Key Design Decisions
1. Sequential Selection Flow
Before: Everything at once
After: Three focused steps (Protein → Carbs → Veggies)
Why: Users can focus on one decision at a time, reducing overwhelm and enabling larger, more appetizing imagery.
Previous Custom Meal Flow
New Custom Meal Flow
2. Continuous Visual Feedback
Implemented multiple feedback mechanisms:
Step indicators (1/3, 2/3, 3/3)
"Building" status badges
Real-time macro updates in sidebar
Toast notifications confirming selections
Why:
Every action receives acknowledgment, building confidence and reducing anxiety about progress.
Steps indicator
Toast notification
3. Information Hierarchy for Health-Conscious Users
Prioritized macros and calories over descriptive text.
Why:
Power Kitchen's customers are goal-oriented (athletes, weight management). Nutritional data drives purchase decisions.
Meal card showing macros
4. Persistent Cart Visibility
Right sidebar shows live totals, macro calculations, and delivery date throughout the journey.
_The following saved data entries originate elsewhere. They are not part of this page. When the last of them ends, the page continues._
-- ==== Sys2Proof/Machine/XptTx.lean ====
section
/-! DEFINITION. The sending side of the Spline transport: starting operations, spraying, acknowledgements, loss recovery and
congestion (R257, R280, R281, R286–R295). -/

namespace Sys2Proof.Machine

/-! ## Starting operations (R257, R258) -/

/-- Does an operation consume a posted receive at the far end? -/
def XOp.takesRecv (o : XOp) : Bool := decide (o.opcode = 0x30) || (decide (o.opcode = 0x31) && o.imm.isSome)

/-- Do the limits of R257 admit one more operation? -/
def Conn.mayStart (x : Conn) (o : XOp) : Bool :=
  decide (x.ops.length < 256) &&
  (!decide (o.opcode = 0x32) || decide ((x.ops.filter (fun e => decide (e.opcode = 0x32))).length < 16)) &&
  (!(decide (o.opcode = 0x33) || decide (o.opcode = 0x34)) ||
    decide ((x.ops.filter (fun e => decide (e.opcode = 0x33) || decide (e.opcode = 0x34))).length < 16))

/-- The first waiting operation starts when the limits admit it: it takes its MSN or ONUM. -/
def State.startOp (s : State) (c : Nat) : State :=
  let x := s.conn c
  match x.wait with
  | [] => s
  | o :: t =>
    if x.st = 2 ∧ x.mayStart o then
      if o.takesRecv then s.setConn c { x with wait := t, ops := x.ops ++ [{ o with seq := x.msn }], msn := (x.msn + 1) % 2 ^ 32 }
      else s.setConn c { x with wait := t, ops := x.ops ++ [{ o with seq := x.onum }], onum := (x.onum + 1) % 2 ^ 32 }
    else s

/-! ## Paths (R280, R281) -/

/-- The next path in interleaved weighted round robin (R280). -/
def nextPath (adapt : Bool) : Nat → Conn → Nat × Conn
  | 0, x => (x.spPath, x)
  | n + 1, x =>
    let p := x.spPath + 1
    let (p, r) := if p ≥ x.paths then (0, x.spRound + 1) else (p, x.spRound)
    let w := fun i => if adapt then x.weight i else 8
    let top := x.upPaths.foldl (fun a i => max a (w i)) 0
    let r := if top < r then 1 else r
    let x := { x with spPath := p, spRound := r }
    if !bit x.down p && decide (r ≤ w p) then (p, x) else nextPath adapt n x

/-- The next up path after a path, in index order (R290). -/
def Conn.pathAfter (x : Conn) (p : Nat) : Nat :=
  match x.upPaths.find? (fun i => decide (p < i)) with
  | some i => i
  | none => x.upPaths.headD p

/-- A loss blamed on a path (R281). -/
def State.blame (s : State) (c path : Nat) : State :=
  let x := s.conn c
  let run := if path = x.failPath ∧ 0 < x.failRun then x.failRun + 1 else 1
  let x := { x with failPath := path, failRun := run % 256 }
  if s.atLeast1 Reg.XPT_PATH_CFG_PATH_FAIL ≤ run ∧ !bit x.down path ∧ 1 < x.upPaths.length then
    let hold := s.atLeast1 Reg.XPT_PATH_CFG_PATH_HOLD * 1000000
    let s := s.setConn c { x with down := x.down ||| 2 ^ path, downEnd := s.now + hold }
    (s.bump Reg.n_path_down_count).raiseTo x.drawer EV_xpt_path_down x.drawer [s.connLocal c, path, run]
  else s.setConn c x

/-- Down paths come up again after PATH_HOLD (R281). -/
def State.pathsUp (s : State) (c : Nat) : State :=
  let x := s.conn c
  if x.down = 0 then s
  else
    let w := if s.on Reg.XPT_CC_CFG_JIG_SPRAY then 1 else 8
    let ws := (List.range x.paths).foldl (fun (m : SMap Nat) i => if bit x.down i then mputD m i w 8 else m) x.weights
    let s := s.setConn c { x with down := 0, weights := ws }
    s.raiseTo x.drawer EV_xpt_path_up x.drawer [s.connLocal c, x.down]

/-! ## Sending packets (R278–R280, R288–R290) -/

/-- Payload bytes that no ACK has covered. -/
def Conn.unackedBytes (x : Conn) : Nat := x.unacks.foldl (fun a u => a + u.len) 0

/-- RoCEv2: the BTH opcode of a chunk of a SEND (base 0) or WRITE (base 6). -/
def roceOp (base : Nat) (first last imm : Bool) : Nat :=
  base + (match first, last with
    | true, true => if imm then 5 else 4
    | true, false => 0
    | false, false => 1
    | false, true => if imm then 3 else 2)

/-- A RoCEv2 base transport header (R298). -/
def bth (op pad qp psn : Nat) (ack : Bool) : List Byte :=
  [BitVec.ofNat 8 op, BitVec.ofNat 8 (pad * 16), 0xFF, 0xFF, 0] ++ beBytes 3 qp ++ [if ack then 0x80 else 0] ++ beBytes 3 psn

/-- A RoCEv2 packet: padded to four bytes, and ended by an ICRC whose value the spec leaves to its standard (a free value). -/
def State.rocePkt (s : State) (x : Conn) (op psn : Nat) (ack : Bool) (ext data : List Byte) : List Byte × State :=
  let pad := (4 - data.length % 4) % 4
  (bth op pad x.rconn psn ack ++ ext ++ data ++ List.replicate pad 0 ++ slice (Config.freeBytes s.freeCtr 4) 0 4,
   { s with freeCtr := s.freeCtr + 1 })

/-- A packet of an operation: wire opcode, extension, payload, its offset, and whether it is the last (R277, R278). -/
def opPacket (o : XOp) (data : List Byte) : Nat × List Byte :=
  let imm := match o.imm with
    | some v => beBytes 4 v ++ [0, 0, 0, 0]
    | none => []
  let key := beBytes 4 o.rkey ++ [0, 0, 0, 0] ++ beBytes 8 o.roff
  match o.opcode with
  | 0x30 => (1, imm ++ data)
  | 0x31 => (2, key ++ imm ++ data)
  | 0x32 => (3, key)
  | 0x33 => (5, key ++ beBytes 8 o.op1 ++ beBytes 8 o.op2)
  | _ => (6, key ++ beBytes 8 o.op1 ++ beBytes 8 o.op2)

/-- The retransmit list is allocated when the connection first sends (R288). -/
def State.retxList (s : State) (c : Nat) : Option State :=
  let x := s.conn c
  match x.list with
  | some _ => some s
  | none => match s.allocDie (drMaster x.drawer) s.now (List.replicate 2048 0) with
    | none => none
    | some (p, s) => some (s.setConn c { x with list := some p })

/-- A new packet with a PSN is sent on the next path and kept until acknowledged; without leaves it waits (R279, R280, R288).
`npsn` PSNs are taken. -/
def State.sendNew (s : State) (c wire flags : Nat) (ext : List Byte) (seq off total len npsn : Nat) (last : Bool)
    (item : Option Nat) (roce : Option (Nat × List Byte × List Byte)) : Bool × State :=
  match s.retxList c with
  | none => (false, s.noLeaf (drMaster (s.conn c).drawer))
  | some s1 =>
    let x := s1.conn c
    let (path, x) := if x.roce then (0, x) else nextPath (s1.on Reg.XPT_CC_CFG_JIG_SPRAY) (64 * 17) x
    let h := splHead wire (flags + 32 * b2n x.enc) (128 * b2n last + path) x.rconn c x.rtoken x.sndNxt seq off total
    let hdr := ext.take (ext.length - len)
    let (body, s2) := s1.cipherOut (x.enc && roce.isNone) (ext.drop (ext.length - len))
    let (pl, s2) := match roce with
      | some (op, e, d) => s2.rocePkt x op (x.sndNxt % 2 ^ 24) last e d
      | none => (h ++ hdr ++ body, s2)
    let (b, s2) := s2.xframe x path (if s2.on Reg.XPT_CC_CFG_ECN_EN then 2 else 0) pl
    match s2.allocDie (drMaster x.drawer) s2.now b with
    | none => (false, s.noLeaf (drMaster x.drawer))
    | some (p, s2) =>
      let u : XUnack := { psn := x.sndNxt, wire := wire, ptr := p, path := path, time := s2.now, order := x.order, passed := 0,
                          once := true, len := len, item := item, fill := false, total := total, seq := seq }
      let nx := (x.sndNxt + npsn) % 2 ^ 32
      let x := { x with sndNxt := nx, txEpoch := if nx < x.sndNxt then x.txEpoch + 1 else x.txEpoch, order := x.order + 1,
                        unacks := x.unacks ++ [u], pathSent := x.pathSent ||| 2 ^ path }
      let s2 := (s2.setConn c x).bump Reg.n_tx_data_pkts
      match s2.hold p (drMaster x.drawer) with
      | (false, s2) => (true, s2)
      | (true, s2) => (true, s2.admitFrame (xptFrame x.drawer (s.drGen x.drawer) p [] 0) (x.txq + path % x.qcount) none)

/-- A packet is sent again with its PSN on the next up path, RETX and ACK_REQ set (R287, R290). -/
def State.resend (s : State) (c : Nat) (u : XUnack) : State :=
  let x := s.conn c
  let path := if x.roce then 0 else x.pathAfter u.path
  let old := s.quireData u.ptr
  let ip := if isV4 x.raddr then 20 else 40
  let ecn := if s.on Reg.XPT_CC_CFG_ECN_EN ∧ !u.fill then 2 else 0
  let transit := 128 + 64 + path
  let pl := if u.fill then splHead 0x0F (32 * b2n x.enc) transit x.rconn c x.rtoken u.psn 0 0 0
    else overlay (old.drop (22 + ip)) 3 [BitVec.ofNat 8 transit]
  let (icv, s) := s.cipherOut (x.enc && u.fill) []
  let pl := if x.roce then old.drop (22 + ip) else pl ++ icv
  let new := old.take 14 ++ ipUdp (s.localAddr x.laddr) x.raddr (x.udpSrc + path)
    (if x.roce then 4791 else s.get Reg.XPT_CFG_UDP_PORT) x.dscp ecn pl
  let (pre, skip) := if u.fill then (new, old.length) else (new.take (26 + ip), 26 + ip)
  match s.hold u.ptr (drMaster x.drawer) with
  | (false, s) => s
  | (true, s) =>
    let x := s.conn c
    let v := { u with path := path, time := s.now, order := x.order, passed := 0, once := false }
    let us := x.unacks.map (fun e => if e.psn = u.psn then v else e)
    let s := s.setConn c { x with unacks := us, order := x.order + 1, rtx := x.rtx.filter (fun e => !decide (e = u.psn)),
                                  pathSent := x.pathSent ||| 2 ^ path }
    (s.bump Reg.n_tx_retx_pkts).admitFrame (xptFrame x.drawer (s.drGen x.drawer) u.ptr pre skip) (x.txq + path % x.qcount) none

/-- The lowest PSN that waits to be sent again, counted from SND_UNA (R289). -/
def Conn.nextRtx (x : Conn) : Option XUnack :=
  x.unacks.find? (fun u => x.rtx.contains u.psn && x.rtx.all (fun e => decide (idxSub u.psn x.sndUna ≤ idxSub e x.sndUna)))

/-- An operation whose local read failed, or that met its first refusal, ends; what it had in flight becomes FILL, and an
ABANDON follows when it consumes a posted receive (R68, R287). -/
def State.opRefused (s : State) (c : Nat) (o : XOp) (st : Nat) : State :=
  let x := s.conn c
  let us := x.unacks.map (fun u => if u.item = some o.ref.index then { u with fill := true, item := none } else u)
  let a : XCtl := { wire := 0x0E, fence := false, seq := o.seq, off := 0, total := 0, ext := [], data := [], item := none }
  let s := s.setConn c { x with unacks := us, ops := x.ops.filter (fun e => !decide (e.ref.index = o.ref.index)),
                                tracks := x.tracks.filter (fun t => !(t.read && decide (o.opcode = 0x32) && decide (t.seq = o.seq))),
                                ctl := if o.takesRecv && !x.roce then x.ctl ++ [a] else x.ctl }
  s.opEnd o st o.acked

/-- A chunk of an operation goes out. -/
def State.sendChunk (s : State) (c : Nat) (o : XOp) (data : List Byte) : State :=
  let x := s.conn c
  let n := if o.opcode ≤ 0x31 then min x.mtu (o.len - o.next) else 0
  let d := slice data 0 n
  let last := decide (0x32 ≤ o.opcode) || decide (o.len ≤ o.next + n)
  let (wire, ext) := opPacket o d
  let first := decide (o.next = 0)
  let immB := match o.imm with
    | some v => if last then beBytes 4 v else []
    | none => []
  let reth := beBytes 8 o.roff ++ beBytes 4 o.rkey ++ beBytes 4 o.len
  let roce := if x.roce then some (match o.opcode with
      | 0x30 => (roceOp 0 first last o.imm.isSome, immB, d)
      | 0x31 => (roceOp 6 first last o.imm.isSome, (if first then reth else []) ++ immB, d)
      | _ => (0x0C, reth, [])) else none
  let npsn := if x.roce ∧ o.opcode = 0x32 then max 1 ((o.len + x.mtu - 1) / x.mtu) else 1
  let flags := 128 * b2n o.fence + 64 * b2n o.imm.isSome
  match s.sendNew c wire flags ext o.seq (if o.opcode ≤ 0x31 then o.next else 0) o.len n npsn last (some o.ref.index) roce with
  | (false, s) => s
  | (true, s) =>
    let x := s.conn c
    s.setConn c { x with ops := x.ops.map (fun e =>
      if e.ref.index = o.ref.index then { e with next := e.next + n, sent := last, out := e.out + 1 } else e) }
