-- ==== Sys2Proof/Machine/DrwOps.lean ====
section
/-! DEFINITION. Pools and shares (R85, R86) and fence entries (R94–R99): what a list of shares asks for, whether it can be met,
and what it changes. -/

namespace Sys2Proof.Machine

/-! ## Entries of the drawer commands (R84, R85, R87) -/

/-- One share entry of a DRAWER_CREATE or DRAWER_RESIZE (R85). -/
structure ShareReq where
  pool    : Nat
  inst    : Nat
  reserve : Nat
  ceiling : Nat
deriving DecidableEq, Repr

/-- DRAWER of a drawer command. -/
def drOf (e : List Byte) : Nat := leAt e 8 2

/-- Bytes that each drawer command uses (R84). -/
def drKeep (op : Nat) : List (Nat × Nat) :=
  match op with
  | 0x60 => [(0, 12)]
  | 0x61 => [(0, 10), (12, 4)]
  | 0x63 => [(0, 10), (16, 1), (18, 2)]
  | _ => [(0, 10)]

/-- The three slots of a SHARES entry. -/
def shareSlots (c : List Byte) : List (List Byte) := [slice c 8 16, slice c 24 16, slice c 40 16]

/-- A share entry. -/
def shareOf (b : List Byte) : ShareReq :=
  { pool := leAt b 0 1, inst := leAt b 2 2, reserve := leAt b 4 4, ceiling := leAt b 8 4 }

/-- The share entries of a list, empty slots included. -/
def shareList (conts : List (List Byte)) : List ShareReq := (conts.flatMap shareSlots).map shareOf

/-- Instances of a pool: none, shards, clusters, or ports (R85). -/
def poolInsts (pool : Nat) : Option Nat :=
  match pool with
  | 3 => some 4
  | 0xE => some 24
  | 0x10 => some 576
  | _ => none

/-- Is the pool an index pool (R85)? -/
def indexPool (pool : Nat) : Bool := decide (6 ≤ pool) && decide (pool ≤ 0xC)

/-- Is the INSTANCE of a share one that its pool has? 0xFFFF leaves the choice to the device. -/
def instOk (q : ShareReq) : Bool :=
  match poolInsts q.pool with
  | some n => decide (q.inst < n) || decide (q.inst = 0xFFFF)
  | none => decide (q.inst = 0xFFFF)

/-- Is a list of shares well formed for a kind of drawer (R87)? -/
def sharesOk (sealed : Bool) (conts : List (List Byte)) : Bool :=
  let slots := conts.flatMap shareSlots
  let l := (shareList conts).filter (fun q => !decide (q.pool = 0))
  conts.all (fun c => decide (leAt c 56 8 = 0)) &&
  slots.all (fun b => decide (leAt b 1 1 = 0) && decide (leAt b 12 4 = 0) && decide (leAt b 0 1 ≤ 0x10)) &&
  l.all instOk &&
  (if sealed then l.all (fun q => decide (q.ceiling = 0) || decide (q.ceiling = q.reserve))
   else l.all (fun q => decide (q.pool ≤ 0xC) && decide (q.reserve = 0))) &&
  decide ((l.filter (fun q => decide (q.inst < 0xFFFF) || (poolInsts q.pool).isNone)).map (fun q => (q.pool, q.inst))
    = ((l.filter (fun q => decide (q.inst < 0xFFFF) || (poolInsts q.pool).isNone)).map (fun q => (q.pool, q.inst))).eraseDups)

/-- The parts of R87 that concern a drawer command's own fields; those of its list depend on the drawer's kind. -/
def drFields (op : Nat) (e : List Byte) : Bool :=
  zeroBut e (drKeep op) && decide (drOf e < 4096) &&
  (match op with
   | 0x60 => decide (leAt e 10 1 ≤ 1) && decide (leAt e 11 1 ≤ 2)
   | 0x61 => decide (leAt e 13 1 ≤ 2)
   | 0x63 => decide (leAt e 16 1 ≤ 3)
   | _ => true)

/-! ## Extents (R86) -/

/-- Free runs of `[pos, top)` between the busy extents, which are sorted. -/
def freeRuns (top : Nat) : Nat → List (Nat × Nat) → List (Nat × Nat)
  | pos, [] => if pos < top then [(pos, top - pos)] else []
  | pos, (b, n) :: t => (if pos < b then [(pos, b - pos)] else []) ++ freeRuns top (max pos (b + n)) t

/-- `need` granules from runs in turn, if they hold so many. -/
def takeRuns : List (Nat × Nat) → Nat → Option (List (Nat × Nat))
  | [], need => if need = 0 then some [] else none
  | (b, n) :: t, need =>
    let k := min need n
    (takeRuns t (need - k)).map (fun l => if k = 0 then l else (b, k) :: l)

/-- Adjacent extents joined; the list is sorted. -/
def mergeRuns : List (Nat × Nat) → List (Nat × Nat)
  | [] => []
  | (b, n) :: t =>
    match mergeRuns t with
    | (c, m) :: r => if b + n = c then (b, n + m) :: r else (b, n) :: (c, m) :: r
    | [] => [(b, n)]

/-- Extents in rising order. -/
def sortRuns (l : List (Nat × Nat)) : List (Nat × Nat) := sortBy (fun a b => decide (a.1 ≤ b.1)) l

/-- The lowest `n` granules of a grant: a resize that shrinks it releases the highest first (R86). -/
def keepRuns : Nat → List (Nat × Nat) → List (Nat × Nat)
  | _, [] => []
  | n, (b, k) :: t => if n = 0 then [] else (b, min n k) :: keepRuns (n - k) t

/-- What of a grant lies beyond its lowest `n` granules. -/
def dropRuns : Nat → List (Nat × Nat) → List (Nat × Nat)
  | _, [] => []
  | n, (b, k) :: t => if k ≤ n then dropRuns (n - k) t else (b + n, k - n) :: dropRuns 0 t

/-- Every granule of some extents. -/
def runGranules (l : List (Nat × Nat)) : List Nat := l.flatMap (fun e => (List.range e.2).map (fun j => e.1 + j))

/-- Granules of CONN that hold a connection of the block service, which no grant takes (R355). -/
def State.volRuns (s : State) : List (Nat × Nat) :=
  ((s.xpt.conns.filter (fun e => e.2.vol)).map (fun e => (e.1 / 64, 1))).eraseDups

/-- Free runs of an index pool beside a drawer's own grant `mine`. -/
def State.poolFree (s : State) (d pool : Nat) (mine : List (Nat × Nat)) : List (Nat × Nat) :=
  let others := (s.drw.shares.filter (fun e => !decide (e.1 = d))).flatMap (fun e =>
    (e.2.filter (fun h => decide (h.pool = pool))).flatMap (·.extents))
  freeRuns (s.get (Reg.DRW_POOL_TOTAL_GRANULES pool)) 0
    (sortRuns (others ++ mine ++ (if pool = 9 then s.volRuns else [])))
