-- ==== Sys2Proof/Machine/Nvme.lean ====
section
/-! DEFINITION. NVM Express drawers: controller, admin commands, and I/O on the volumes of the block service (R91, R92,
R355–R360). -/

namespace Sys2Proof.Machine

/-! ## Status values of NVM Express, SCT × 256 + SC (PRESUMED, log entry 25) -/

def NV_OPCODE : Nat := 0x001
def NV_FIELD : Nat := 0x002
def NV_TRANSFER : Nat := 0x004
def NV_ABORTED : Nat := 0x007
def NV_NAMESPACE : Nat := 0x00B
def NV_PRP_OFFSET : Nat := 0x013
def NV_LBA_RANGE : Nat := 0x080
def NV_NOT_READY : Nat := 0x082
def NV_CQ_INVALID : Nat := 0x100
def NV_QID : Nat := 0x101
def NV_QSIZE : Nat := 0x102
def NV_AER_LIMIT : Nat := 0x105
def NV_VECTOR : Nat := 0x108
def NV_DELETION : Nat := 0x10C
def NV_UNRECOVERED : Nat := 0x281

/-! ## The controller (R91) -/

/-- CC.EN written from 1 to 0: a host-triggered drawer reset. -/
def State.nvDisable (s : State) (d : Nat) : State :=
  let p := s.person d
  if s.isNvme d && bit p.cc 0 then (s.setPerson d { p with cc := putBits p.cc 0 0 0 }).hostReset d 4 else s

def execNvmeCcEnClear (d : Nat) (s : State) : Host.Outcome State Fault Refusal := s.run (s.nvDisable d)

/-- A shutdown request in CC.SHN: the quiesce sequence in drain mode. A later request while one runs changes nothing. -/
def State.nvShutdown (s : State) (d mode : Nat) : State :=
  let p := s.person d
  if !s.isNvme d then s
  else
    let s := s.setPerson d { p with cc := putBits p.cc 15 14 mode }
    if mode = 0 ∨ p.shst ≠ 0 ∨ s.drState d ≠ 3 ∨ (mget s.drw.quiesce d).isSome then s
    else
      let s := s.setPerson d { s.person d with shst := 1 }
      s.quiesceBegin d (Quiesce.fresh 0 [] false false true (max 1 (s.get Reg.DRW_CFG_DRAIN_TIMEOUT)))

def execNvmeShutdown (d mode : Nat) (s : State) : Host.Outcome State Fault Refusal := s.run (s.nvShutdown d mode)

/-- The end of a fetched command. -/
def State.nvEnd (s : State) (d y cid st dw0 : Nat) : State := s.nvDone (sqKey d y) cid st dw0

/-- An entry whose opcode is not listed completes with Invalid Command Opcode (R92). -/
def State.nvAlien (s : State) (d y cid : Nat) : State := s.nvTake d y cid (fun s => s.nvEnd d y cid NV_OPCODE 0)

/-- NVME_DOORBELL (R104, R146): `bad` are the entries of unlisted opcodes that come next. -/
def State.opNvDoorbell (s : State) (d y : Nat) (cq : Bool) (v : Nat) (bad : List Nat) : State :=
  if !s.isNvme d then s
  else
    let s := match s.drPort d with
      | some q => s.bump (Reg.n_doorbells_rx q)
      | none => s
    if s.quiescing d then
      let l := mgetD s.drw.bells d []
      { s with drw := { s.drw with bells := mput s.drw.bells d (l ++ [(y, b2n cq + 2 * y + v * 2 ^ 32)]) } }
    else bad.foldl (fun (s : State) cid => s.nvAlien d y cid) (s.nvBell d y cq v)

def execNvmeDoorbell (d y : Nat) (cq : Bool) (v : Nat) (bad : List Nat) (s : State) : Host.Outcome State Fault Refusal :=
  s.run (s.opNvDoorbell d y cq v bad)

/-! ## Admin commands (R92) -/

/-- An admin command: fetched from the admin queue, it answers a status and dword 0. -/
def State.nvAdmin (s : State) (d cid : Nat) (f : State → Nat × Nat × State) : State :=
  s.nvTake d 0 cid (fun s => let r := f s
                             r.2.2.nvEnd d 0 cid r.1 r.2.1)

/-- I/O queue pairs of a controller. -/
def State.nvPairs (s : State) (d : Nat) : Nat := min 64 (s.queuesAllowed d 1)

/-- Does an I/O queue exist? -/
def State.nvHas (s : State) (k : Nat) (y : Nat) : Bool := decide (0 < y) && !decide ((s.ring k).st = .absent)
Why: Users always know where they stand relative to minimum order (6 meals) and can see nutritional impact of choices in real-time.
Cart on the side
Design Process
Constraints Mapped
Minimum 6 meals, maximum 20
Double portion options (+$5.55 protein, +$5.00 carbs)
Real-time macro calculations required
Must work within Shopify's architecture
Prototype Innovation
First real-world use of Figma Make for advanced prototyping with:
Conditional logic (enable checkout after 6 meals)
Real-time calculations
Dynamic state management across multiple meal builds
Why Figma Make: Native Figma prototyping couldn't handle the complexity. This enabled full user testing without engineering resources.
Impact & Next Steps
Pre-Launch:
Usability testing with target users
A/B test against current version
Expected Improvements:
Reduced customer service tickets related to custom meals
Higher completion rates (started → finished)
Faster time to build 6 meals
Increased first-time custom meal conversions
Key Learnings
Response-Driven UX: Every user action needs acknowledgment. Toast notifications, state changes, and visual feedback build confidence and reduce uncertainty.
Constraints as Creative Fuel: Business rules (minimum orders, pricing models) weren't limitations—they shaped a more focused, guided experience.
AI Tools as Accelerators: Figma Make compressed weeks of back-and-forth into days, enabling rapid validation of complex interactions.
Reflection
Great UX removes friction. By transforming a complex task into manageable steps with clear feedback, we empowered customers to confidently build personalized meals aligned with their health goals—all while maintaining Power Kitchen's premium brand experience.